On September 2th, the latest research article, “Fabrication of MIL-Fe (53)/modified g-C₃N₄ photocatalyst synergy H₂O₂ for degradation of tetracycline”, was published online by the internationally renowned Journal Separation and Purification Technology. The achievement was completed by the research team led by Professor Mutai Bao(the corresponding author) of the Frontiers Science Center for Deep Ocean Multispheres and Earth System (DOMES) of Ocean University of China.Yaping Pan is the first author of this achievement.

 An improved porous g-C₃N₄ material was prepared by calcination with equal quality of melamine and cyanuric acid. The improved g-C₃N₄ was recorded as CM and an appropriate amount of MIL-Fe (53) was loaded on the CM to synthesize Fe-MOF/CM (denoted as x% Fe-MOF/CM, which x was the mass of MIL-Fe (53) for a given amount of CM) by self-assembly synthesis method. Photocatalytic degradation experiments showed that the 3 % Fe-MOF/ CM-H₂O₂ system can degrade 100 % tetracycline (10 ppm) within 60 min. The efficiency of this system to degrade tetracycline was about 3.6 times than that of pure g-C3N4 . More importantly, the 3% Fe-MOF/CM-H₂O₂ photocatalyst system still has excellent degradation effect on high concentration of TC (30 ppm), which can reach about 100 % within 60 min. This system exhibited high degradation efficiency of TC than g-C₃N₄ and CM, especially under the high concentration of TC condition. The reason could ascribe the addition of Fe-MOF enhanced the adsorption performance of the material. Moreover, Fe³⁺ and H₂O₂ formed a Fenton-like system, which enabled the rapid separation of e - and h + . Finally, the possible degradation pathway was suggested through the intermediates identified by GC–MS. The photocatalytic mechanism would provide some suggestions for degradation of TC in waste water.

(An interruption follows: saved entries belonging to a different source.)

-- ==== Sys2Proof/Tests/Slice0.lean ====
section
/-! SUPPORT. The model's own tests. Every expected value is written out from the encodings of 30_encoding.md or is a
vector of 95_test_vectors.md, named by its number there. Then, for each statement with hypotheses, a state and operands
that meet them. -/

namespace Sys2Proof.Tests

set_option Elab.async false

open Sys2Proof.Machine

/-! ## Small states -/

/-- The reset state with another engine. -/
def engState (f : Engine → Engine) : State := { State.reset with eng := f State.reset.eng }

/-- Reset, and then the bytes of a list observed. -/
def seenState (bs : List Byte) : State := engState fun g => { g with tree := Tree.initial.observeAll bs }

/-- The tree of 41_tree_model.md R144: `0x41 0x42 0x42`. -/
def abb : List Byte := [0x41, 0x42, 0x42]

/-- The host's input, with end-of-data behind it. -/
def State.input (s : State) (bs : List Byte) : State := { s with inBytes := bs, inEod := true, eodMayFall := false }

/-- A number read from the state a command leaves. -/
def after {α : Type} (f : State → α) (i : Instr) (s : State) : Option α :=
  match exec i s with
  | .next t => some (f t)
  | .fault _ => none
  | .refused _ => none

/-- The response, and the bytes written. -/
def answer (s : State) : Word × List Byte := (s.eng.result, s.outBytes)

/-- An engine in which GETBITS 8 holds on input (B14). -/
def heldIn : State :=
  { State.reset with
    hold := some { instr := .getbits 8, port := .input, start := State.reset.eng, taken := [], sent := 0 } }

/-- An engine in which ENCRUN holds on output, with the input at its end. -/
def heldOut : State :=
  { engState fun g => { g with packer := { buf := 1, cnt := 1 } } with
    hold := some { instr := .encrun, port := .output, start := { State.reset.eng with packer := { buf := 1, cnt := 1 } },
                   taken := [], sent := 0 }
    inEod := true
    outRoom := some 0 }

/-! ## WellFormed refuses an ill-formed term (R102, R110) -/

theorem test_putbits_count_zero_refused : (Instr.putbits 0 0xFF).wellFormed = false := by decide
theorem test_putbits_count_nine_refused : (Instr.putbits 9 0xFF).wellFormed = false := by decide
theorem test_getbits_count_zero_refused : (Instr.getbits 0).wellFormed = false := by decide
theorem test_getbits_count_nine_refused : (Instr.getbits 9).wellFormed = false := by decide
theorem test_count_ends_accepted : (Instr.putbits 1 0).wellFormed ∧ (Instr.getbits 8).wellFormed := by decide

/-! ## Decoding, each word written out from R103 as `OP N IMM` -/

theorem test_decode_nop : decode 0b0000_0000_00000000#16 = .ok .nop := by decide
theorem test_decode_init : decode 0b0001_0000_00010110#16 = .ok (.init 0b10110) := by decide
theorem test_decode_observe : decode 0b0010_0000_11000001#16 = .ok (.observe 0xC1) := by decide
theorem test_decode_isobs : decode 0b0011_0000_01000010#16 = .ok (.isobs 0x42) := by decide
theorem test_decode_code : decode 0b0100_0000_10000001#16 = .ok (.code 0x81) := by decide
theorem test_decode_esccode : decode 0b0101_0000_00000000#16 = .ok .esccode := by decide
theorem test_decode_wreset : decode 0b0110_0000_00000000#16 = .ok .wreset := by decide
theorem test_decode_wadv : decode 0b0110_0001_00000001#16 = .ok (.wadv true) := by decide
theorem test_decode_encrun : decode 0b0111_0000_00000000#16 = .ok .encrun := by decide
theorem test_decode_decrun : decode 0b0111_0001_00000000#16 = .ok .decrun := by decide
theorem test_decode_putbits : decode 0b1000_0010_00000101#16 = .ok (.putbits 3 5) := by decide
theorem test_decode_putcode : decode 0b1001_0000_00000000#16 = .ok .putcode := by decide
theorem test_decode_flush : decode 0b1010_0000_00000000#16 = .ok .flush := by decide
theorem test_decode_getbits : decode 0b1011_0111_00000000#16 = .ok (.getbits 8) := by decide
theorem test_decode_encb : decode 0b1100_0000_01000010#16 = .ok (.encb 0x42) := by decide
theorem test_decode_encend : decode 0b1101_0000_00000000#16 = .ok .encend := by decide
theorem test_decode_decstep : decode 0b1110_0000_00000000#16 = .ok .decstep := by decide
theorem test_decode_setctrl : decode 0b1111_0000_00000001#16 = .ok (.setctrl true) := by decide

/-- E2, E3, E5, E7, E9, E10, E13, E14, E16, E17: words that are ILLEGAL, by the rule each breaks. -/
theorem test_decode_illegal :
    decode 0x0001 = .error .reservedImm ∧ decode 0x0100 = .error .reservedN ∧ decode 0x1020 = .error .reservedImm ∧
    decode 0x5001 = .error .reservedImm ∧ decode 0x6102 = .error .reservedImm ∧ decode 0x6200 = .error .reservedN ∧
    decode 0x7001 = .error .reservedImm ∧ decode 0x7200 = .error .reservedN ∧ decode 0x8800 = .error .reservedN ∧
    decode 0xA001 = .error .reservedImm ∧ decode 0xB001 = .error .reservedImm ∧ decode 0xB800 = .error .reservedN ∧
    decode 0xF002 = .error .reservedImm := by decide

/-- The words of R110's table, and R111's. -/
theorem test_encode_words :
    encode (.putbits 8 0x41) = 0x8741 ∧ encode (.getbits 8) = 0xB700 ∧ encode (.wadv false) = 0x6100 ∧
    encode (Pseudo.putlit 0x41).expand = 0x8741 ∧ encode Pseudo.resetall.expand = 0x101F ∧
    encode Pseudo.newrun.expand = 0x100F ∧ encode Pseudo.clrerr.expand = 0x1010 ∧ encode Pseudo.termon.expand = 0xF001 ∧
    encode Pseudo.termoff.expand = 0xF000 ∧ encode Pseudo.wadv0.expand = 0x6100 ∧ encode Pseudo.wadv1.expand = 0x6101 ∧
    encode Pseudo.getlit.expand = 0xB700 := by decide

/-! ## One command each, on a small state -/

/-- X1: NOP overwrites RESULT and leaves the tree. -/
theorem test_nop : after (fun t => (t.eng.result, treeWord t.eng)) .nop (seenState [0x41]) = some (0, 0x00030002) := by
  decide +kernel

/-- X2: INIT bit 0 gives the single-node tree. -/
theorem test_init_tree : after (fun t => treeWord t.eng) (.init 0x01) (seenState [0x41]) = some 0x00010000 := by
  decide +kernel

/-- B16: INIT bit 1 discards the pending bits and nothing else. -/
theorem test_init_packer :
    after (fun t => (packWord t.eng, unpackWord t.eng)) (.init 0x02)
      (engState fun g => { g with packer := { buf := 5, cnt := 3 }, unpacker := { buf := 0xA5, cnt := 5 } }) =
      some (0, 0x5A5) := by decide

/-- T3: the repeat makes one exchange. -/
theorem test_observe_exchange : after answer (.observe 0x42) (seenState [0x41, 0x42]) = some (0x00030010, []) := by
  decide +kernel

/-- T19: at `WMAX` OBSERVE fails and the tree stays. -/
theorem test_observe_overflow :
    after (fun t => (t.eng.result, treeWord t.eng, t.status)) (.observe 0x42)
      (engState fun g => { g with weightBits := 1, tree := Tree.initial.observeAll [0x41] }) =
      some (0x80000004, 0x00030002, 0x402) := by decide +kernel

/-- T4. -/
theorem test_isobs_seen : after answer (.isobs 0x41) (seenState abb) = some (0x00010001, []) := by decide +kernel
/-- T5. -/
theorem test_isobs_unseen : after answer (.isobs 0x43) (seenState abb) = some (0x03FF0000, []) := by decide +kernel

/-- T7: the code `01`. -/
theorem test_code : after (fun t => (t.eng.result, codeWord t.eng 0)) (.code 0x41) (seenState abb) =
    some (2, 0x40000000) := by decide +kernel
/-- T10. -/
theorem test_code_unobserved : after (fun t => (t.eng.result, t.status)) (.code 0x41) State.reset =
    some (0x80000002, 0x202) := by decide +kernel

/-- T8: the code `00`. -/
theorem test_esccode : after (fun t => (t.eng.result, codeWord t.eng 0, codeLenWord t.eng)) .esccode (seenState abb) =
    some (2, 0, 2) := by decide +kernel
/-- R139: empty while the escape leaf is the root. -/
theorem test_esccode_reset : after (fun t => (t.eng.result, codeLenWord t.eng)) .esccode State.reset = some (0, 0) := by
  decide +kernel

/-- K4: back to the root. -/
theorem test_wreset :
    after (fun t => walkWord t.eng) .wreset
      (engState fun g => { g with walker := { cur := 1, res := true, isSym := true, sym := 0x41 } }) = some 0 := by decide

/-- K5: the internal node 2. -/
theorem test_wadv_internal : after answer (.wadv false) (seenState abb) = some (0x00020000, []) := by decide +kernel
/-- K1: at a leaf. -/
theorem test_wadv_at_leaf : after (fun t => (t.eng.result, walkWord t.eng)) (.wadv false) State.reset =
    some (0x80000003, 0) := by decide +kernel

/-- B4: `101` pending, then `PUTBITS 8, 0xFF`. -/
theorem test_putbits :
    after (fun t => (answer t, packWord t.eng)) (.putbits 8 0xFF)
      (engState fun g => { g with packer := { buf := 5, cnt := 3 } }) = some ((0x00010008, [0xBF]), 0x307) := by
  decide +kernel
/-- B7: only `value[1:0]` is sent. -/
theorem test_putbits_ignores_high_bits :
    after (fun t => (answer t, packWord t.eng)) (.putbits 2 0xFD) State.reset = some ((2, []), 0x201) := by decide +kernel

/-- R178's example: the code `01`. -/
theorem test_putcode :
    after (fun t => (answer t, packWord t.eng)) .putcode
      (engState fun g => { g with code := { buf := 2, len := 2 } }) = some ((2, []), 0x201) := by decide +kernel

/-- B5. -/
theorem test_flush : after answer .flush (engState fun g => { g with packer := { buf := 7, cnt := 3 } }) =
    some (0x00010005, [0xE0]) := by decide +kernel
/-- B6. -/
theorem test_flush_empty : after answer .flush State.reset = some (0, []) := by decide +kernel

Fig.(a) Photocatalytic degradation of TC by different photocatalytic materials; Experimental conditions: [TC] = 10 ppm, [Catalyst] = 0.375 g/L. (b) The pseudo-first-order kinetics diagram of photocatalytic materials; Experimental conditions: [TC] = 10 ppm, [Catalyst] = 0.375 g/L. (c) Photocatalytic degradation of TC by different photocatalytic materials under the condition of adding appropriate amount of H2O2. (d) Photocatalytic degradation of 3 % Fe-MOF/CM system by adding different volume of H2O2. (e) TOC removal efficiency of 3 % Fe-MOF/CM + H2O2 system in the process of photodegradation; (f) Cyclic use of 3 % Fe-MOF/CM photocatalyst.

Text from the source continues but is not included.